Henry squinted into the light from his shaded hiding place, desperately trying to catch a glimpse of his friend in the madness. He searched and searched, seeing nothing but a blur of movement in the square. A shrill shriek suddenly rang out in the air, breaking Henry’s concentration. A tall, well dressed lady, with spindly legs, was standing not far from the very spot Henry and Walter had were set upon by the giant and his newspaper. Her body was twisting manically as her arms flapped and hands patted from her head to her toes like she was in a one man band. Her feet danced along, erratically stomping on the floor.


‘What on earth...?!’ Henry tilted his head, utterly perplexed.

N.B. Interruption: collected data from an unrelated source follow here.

-- ==== Sys2Proof/Laws/Decode.lean ====
section
/-! SUPPORT. The fields of an assembled word, a word from its fields, and the fields within fields (30_encoding.md R66, R67). -/

namespace Sys2Proof

theorem getLsbD_assemble (op : BitVec 8) (n : Len) (v : Word) (i : Nat) :
    (assemble op n v).getLsbD i =
      if i < 32 then v.getLsbD i
      else if i < 38 then n.getLsbD (i - 32)
      else if i < 40 then false
      else op.getLsbD (i - 40) := by
  simp only [assemble, BitVec.getLsbD_append]
  by_cases h1 : i < 32
  · simp [h1]
  · by_cases h2 : i < 38
    · have : i - 32 < 6 := by omega
      simp [h1, h2, this]
    · by_cases h3 : i < 40
      · have h4 : ¬ i - 32 < 6 := by omega
        have h5 : i - 32 - 6 < 2 := by omega
        simp only [h1, h2, h3, h4, h5, if_true, if_false, BitVec.getLsbD_zero]
      · have h4 : ¬ i - 32 < 6 := by omega
        have h5 : ¬ i - 32 - 6 < 2 := by omega
        have h6 : i - 32 - 6 - 2 = i - 40 := by omega
        simp only [h1, h2, h3, h4, h5, h6, if_false]

@[simp] theorem opField_assemble (op : BitVec 8) (n : Len) (v : Word) : opField (assemble op n v) = op := by
  apply BitVec.eq_of_getLsbD_eq
  intro i hi
  have h1 : ¬ 40 + i < 32 := by omega
  have h2 : ¬ 40 + i < 38 := by omega
  have h3 : ¬ 40 + i < 40 := by omega
  have h4 : 40 + i - 40 = i := by omega
  simp only [opField, BitVec.getLsbD_extractLsb', getLsbD_assemble, hi, h1, h2, h3, h4, if_false, decide_true,
    Bool.true_and]

@[simp] theorem rsvField_assemble (op : BitVec 8) (n : Len) (v : Word) : rsvField (assemble op n v) = 0 := by
  apply BitVec.eq_of_getLsbD_eq
  intro i hi
  have h1 : ¬ 38 + i < 32 := by omega
  have h2 : ¬ 38 + i < 38 := by omega
  have h3 : 38 + i < 40 := by omega
  simp only [rsvField, BitVec.getLsbD_extractLsb', getLsbD_assemble, h1, h2, h3, if_true, if_false]
  simp

@[simp] theorem nField_assemble (op : BitVec 8) (n : Len) (v : Word) : nField (assemble op n v) = n := by
  apply BitVec.eq_of_getLsbD_eq
  intro i hi
  have h1 : ¬ 32 + i < 32 := by omega
  have h2 : 32 + i < 38 := by omega
  have h3 : 32 + i - 32 = i := by omega
  simp only [nField, BitVec.getLsbD_extractLsb', getLsbD_assemble, hi, h1, h2, h3, if_true, if_false, decide_true,
    Bool.true_and]

@[simp] theorem vField_assemble (op : BitVec 8) (n : Len) (v : Word) : vField (assemble op n v) = v := by
  apply BitVec.eq_of_getLsbD_eq
  intro i hi
  simp only [vField, BitVec.getLsbD_extractLsb', getLsbD_assemble, Nat.zero_add, hi, if_true, decide_true,
    Bool.true_and]

/-- The byte operand is the low byte of `V` (R66). -/
theorem byteField_eq (w : CmdWord) : byteField w = (vField w).setWidth 8 := by
  apply BitVec.eq_of_getLsbD_eq
  intro i hi
  have : i < 32 := by omega
  simp [byteField, vField, hi, this]

/-- `V[31:8]` is the rest of `V` (R67). -/
theorem vHighField_eq (w : CmdWord) : vHighField w = (vField w).extractLsb' 8 24 := by
  apply BitVec.eq_of_getLsbD_eq
  intro i hi
  simp [vHighField, vField, hi]

/-- A value is its low byte when its other bits are zero. -/
theorem setWidth_byte_of_high {v : Word} (h : v.extractLsb' 8 24 = 0) : (v.setWidth 8).setWidth 32 = v := by
  apply BitVec.eq_of_getLsbD_eq
  intro i hi
  by_cases hb : i < 8
  · simp [hb, hi]
  · have := congrArg (fun x => x.getLsbD (i - 8)) h
    have h1 : i - 8 < 24 := by omega
    have h2 : 8 + (i - 8) = i := by omega
    simp only [BitVec.getLsbD_extractLsb', h1, h2, decide_true, Bool.true_and] at this
    simp [hb, this]

/-- A byte widened to `V` has nothing in `V[31:8]`. -/
@[simp] theorem high_setWidth (b : Byte) : (b.setWidth 32).extractLsb' 8 24 = 0 := by
  apply BitVec.eq_of_getLsbD_eq
  intro i hi
  have : ¬ 8 + i < 8 := by omega
  simp only [BitVec.getLsbD_extractLsb', BitVec.getLsbD_setWidth, BitVec.getLsbD_of_ge b (8 + i) (by omega)]
  simp

@[simp] theorem setWidth_setWidth_byte (b : Byte) : (b.setWidth 32).setWidth 8 = b := by
  apply BitVec.eq_of_getLsbD_eq
  intro i hi
  have : i < 32 := by omega
  simp [hi]

/-- A word whose `RSV` is zero is assembled from its fields (R66). -/
theorem assemble_fields {w : CmdWord} (h : rsvField w = 0) : assemble (opField w) (nField w) (vField w) = w := by
  apply BitVec.eq_of_getLsbD_eq
  intro i hi
  rw [getLsbD_assemble]
  split
  · rename_i h1
    simp [vField, h1]
  · split
    · rename_i h1 h2
      have e1 : i - 32 < 6 := by omega
      have e2 : 32 + (i - 32) = i := by omega
      simp only [nField, BitVec.getLsbD_extractLsb', e1, e2, decide_true, Bool.true_and]
    · split
      · rename_i h1 h2 h3
        have e0 := congrArg (fun x => x.getLsbD (i - 38)) h
        have e1 : i - 38 < 2 := by omega
        have e2 : 38 + (i - 38) = i := by omega
        simp only [rsvField, BitVec.getLsbD_extractLsb', e1, e2, decide_true, Bool.true_and] at e0
        simp [e0]
      · rename_i h1 h2 h3
        have e1 : i - 40 < 8 := by omega
        have e2 : 40 + (i - 40) = i := by omega
        simp only [opField, BitVec.getLsbD_extractLsb', e1, e2, decide_true, Bool.true_and]

/-- The numeric value of an assembled word (R75). -/
theorem toNat_assemble (op : BitVec 8) (n : Len) (v : Word) :
    (assemble op n v).toNat = op.toNat * 2 ^ 40 + n.toNat * 2 ^ 32 + v.toNat := by
  have hn := n.isLt
  have hv := v.isLt
  unfold assemble
  rw [BitVec.toNat_append, ← Nat.shiftLeft_add_eq_or_of_lt hv, BitVec.toNat_append,
    ← Nat.shiftLeft_add_eq_or_of_lt hn, BitVec.toNat_append, ← Nat.shiftLeft_add_eq_or_of_lt (by decide)]
  simp only [Nat.shiftLeft_eq, BitVec.toNat_ofNat]
  omega

/-! ### What a word that decodes looks like, format by format (R67) -/

theorem formatW_command {w : CmdWord} {f : Word → Len → Instr} {i : Instr} (h : formatW w f = .command i) :
    rsvField w = 0 ∧ i = f (vField w) (nField w) := by
  unfold formatW at h
  split at h <;> simp_all

theorem formatB_command {w : CmdWord} {f : Byte → Instr} {i : Instr} (h : formatB w f = .command i) :
    rsvField w = 0 ∧ nField w = 0 ∧ vHighField w = 0 ∧ i = f (byteField w) := by
  unfold formatB at h
  repeat' split at h
  all_goals simp_all

theorem formatZ_command {w : CmdWord} {j i : Instr} (h : formatZ w j = .command i) :
    rsvField w = 0 ∧ nField w = 0 ∧ vField w = 0 ∧ i = j := by
  unfold formatZ at h
  repeat' split at h
  all_goals simp_all

theorem opField_eq_ofNat {w : CmdWord} {k : Nat} (h : (opField w).toNat = k) : opField w = BitVec.ofNat 8 k := by
  simp [← h]

/-! ### What a row of the opcode map selects, format by format (R67, R69) -/

theorem opField_and (w m : CmdWord) : opField (w &&& m) = opField w &&& opField m := BitVec.extractLsb'_and
theorem rsvField_and (w m : CmdWord) : rsvField (w &&& m) = rsvField w &&& rsvField m := BitVec.extractLsb'_and
theorem nField_and (w m : CmdWord) : nField (w &&& m) = nField w &&& nField m := BitVec.extractLsb'_and
theorem vField_and (w m : CmdWord) : vField (w &&& m) = vField w &&& vField m := BitVec.extractLsb'_and

theorem eq_assemble_iff {w : CmdWord} {op : BitVec 8} {n : Len} {v : Word} :
    w = assemble op n v ↔ opField w = op ∧ rsvField w = 0 ∧ nField w = n ∧ vField w = v := by
  constructor
  · rintro rfl
    simp
  · rintro ⟨rfl, hr, rfl, rfl⟩
    exact (assemble_fields hr).symm

theorem selects_formatW {w : CmdWord} {op : BitVec 8} :
    w &&& 0xFFC000000000 = assemble op 0 0 ↔ opField w = op ∧ rsvField w = 0 := by
  rw [eq_assemble_iff, opField_and, rsvField_and, nField_and, vField_and,
    show opField 0xFFC000000000 = BitVec.allOnes 8 by decide, show rsvField 0xFFC000000000 = BitVec.allOnes 2 by decide,
    show nField 0xFFC000000000 = 0#6 by decide, show vField 0xFFC000000000 = 0#32 by decide]
  simp only [BitVec.and_allOnes, BitVec.and_zero]
  exact ⟨fun h => ⟨h.1, h.2.1⟩, fun h => ⟨h.1, h.2, rfl, rfl⟩⟩

theorem selects_formatZ {w : CmdWord} {op : BitVec 8} :
    w &&& 0xFFFFFFFFFFFF = assemble op 0 0 ↔ opField w = op ∧ rsvField w = 0 ∧ nField w = 0 ∧ vField w = 0 := by
  rw [show (0xFFFFFFFFFFFF : CmdWord) = BitVec.allOnes 48 by decide, BitVec.and_allOnes, eq_assemble_iff]

theorem selects_formatB {w : CmdWord} {op : BitVec 8} :
    w &&& 0xFFFFFFFFFF00 = assemble op 0 0 ↔
      opField w = op ∧ rsvField w = 0 ∧ nField w = 0 ∧ vHighField w = 0 := by
  have hv : vField w &&& 0xFFFFFF00 = 0 ↔ vHighField w = 0 := by
    rw [vHighField_eq]
    constructor
    · intro h
      have := congrArg (fun x => x.extractLsb' 8 24) h
      simp only [BitVec.extractLsb'_and, show (0xFFFFFF00 : Word).extractLsb' 8 24 = BitVec.allOnes 24 by decide,
        BitVec.and_allOnes] at this
      exact this.trans (by decide)
    · intro h
      rw [← setWidth_byte_of_high h]
      apply BitVec.eq_of_getLsbD_eq
      intro i hi
      by_cases hb : i < 8
      · have hm : ∀ j : Fin 8, (0xFFFFFF00 : Word).getLsbD j = false := by decide
        rw [BitVec.getLsbD_and, hm ⟨i, hb⟩, Bool.and_false]
        exact BitVec.getLsbD_zero.symm
      · simp [hb]
  rw [eq_assemble_iff, opField_and, rsvField_and, nField_and, vField_and,
    show opField 0xFFFFFFFFFF00 = BitVec.allOnes 8 by decide, show rsvField 0xFFFFFFFFFF00 = BitVec.allOnes 2 by decide,
    show nField 0xFFFFFFFFFF00 = BitVec.allOnes 6 by decide, show vField 0xFFFFFFFFFF00 = 0xFFFFFF00 by decide]
  simp only [BitVec.and_allOnes, hv]

end Sys2Proof
end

He watched as she twisted and twirled in a panic, until finally, he saw the distinctive tawny brown silhouette of his friend. Walter had spiralled up the lady’s leg in the blink of an eye; seeking refuge in her clothing. Realising this wasn’t a feasible long term hiding place following the woman’s (in Walter’s opinion, frankly rather dramatic) response, he fled up the lady’s back and popped out of her collar, momentarily pausing once more, as if planning his next move. The well dressed lady let out yet another melodramatic whale. With that, Walter leapt with all his might onto the canopy of a neighbouring stall and began to scamper, at speed, back towards the entrance of the village the pair had arrived through, not long ago.


Panicking, Henry yelled out ‘Walter, wait for me, I’m over here!’ to no avail.

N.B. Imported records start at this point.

-- ==== Sys2Proof/Laws/PerInstr.lean ====
section
/-! SUPPORT. Per command: the word of a command has `RSV = 0` and carries the `OP` that the opcode map gives its mnemonic (30_encoding.md
R66, R69). -/

namespace Sys2Proof.Laws.EncodedFields

/-- `RSV` is 0 and `OP` is that of the row with the command's mnemonic. -/
def Statement (i : Instr) : Prop :=
  rsvField (encode i) = 0 ∧
    ∃ r ∈ opcodeMap, r.mnemonic = i.mnemonic ∧ opField r.pattern = opField (encode i)

theorem of_row {i : Instr} {op : BitVec 8} {n : Len} {v : Word} (he : encode i = assemble op n v)
    (hr : ∃ r ∈ opcodeMap, r.mnemonic = i.mnemonic ∧ opField r.pattern = op) : Statement i := by
  simpa [Statement, he] using hr

theorem write (v : Word) (n : Len) : Statement (.write v n) := of_row rfl ⟨_, .head _, rfl, by decide⟩
theorem readb : Statement .readb := of_row rfl (by decide)
theorem boff : Statement .boff := of_row rfl (by decide)
theorem enc (b : Byte) : Statement (.enc b) :=
  of_row rfl ⟨⟨"ENC", 0x200000000000, 0xFFFFFFFFFF00⟩, by decide, rfl, by decide⟩
theorem term : Statement .term := of_row rfl (by decide)
theorem fin : Statement .fin := of_row rfl (by decide)
theorem next : Statement .next := of_row rfl (by decide)
theorem start : Statement .start := of_row rfl (by decide)
theorem drain : Statement .drain := of_row rfl (by decide)
theorem push (b : Byte) : Statement (.push b) :=
  of_row rfl ⟨⟨"PUSH", 0x320000000000, 0xFFFFFFFFFF00⟩, by decide, rfl, by decide⟩
theorem endRun : Statement .endRun := of_row rfl (by decide)

end Sys2Proof.Laws.EncodedFields
end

Henry’s big, round eyes shifted left, right and left again. The crowd’s attention was firmly fixed in the direction of Walter at this point, as though Henry’s lack of visibility rendered him no longer a problem. Henry continued to panic, Walter always came up with the solutions, Walter always had a plan, whatever was he going to do without Walter to help him!?


As Henry’s thoughts began to snowball, he became overwhelmed by a stench tingling through his

whiskers and filling his nostrils. His tiny nose twitched. It was a familiar smell, one he’d encountered along the roaring road on their journey here. Unlike his first experience of this peculiar smell, a paralysing roar was nowhere to be heard. Instead, Henry noticed, twitching his ears, there was a low rumbling chug, not getting any louder, remaining quite still a short distance away in the corner of the square.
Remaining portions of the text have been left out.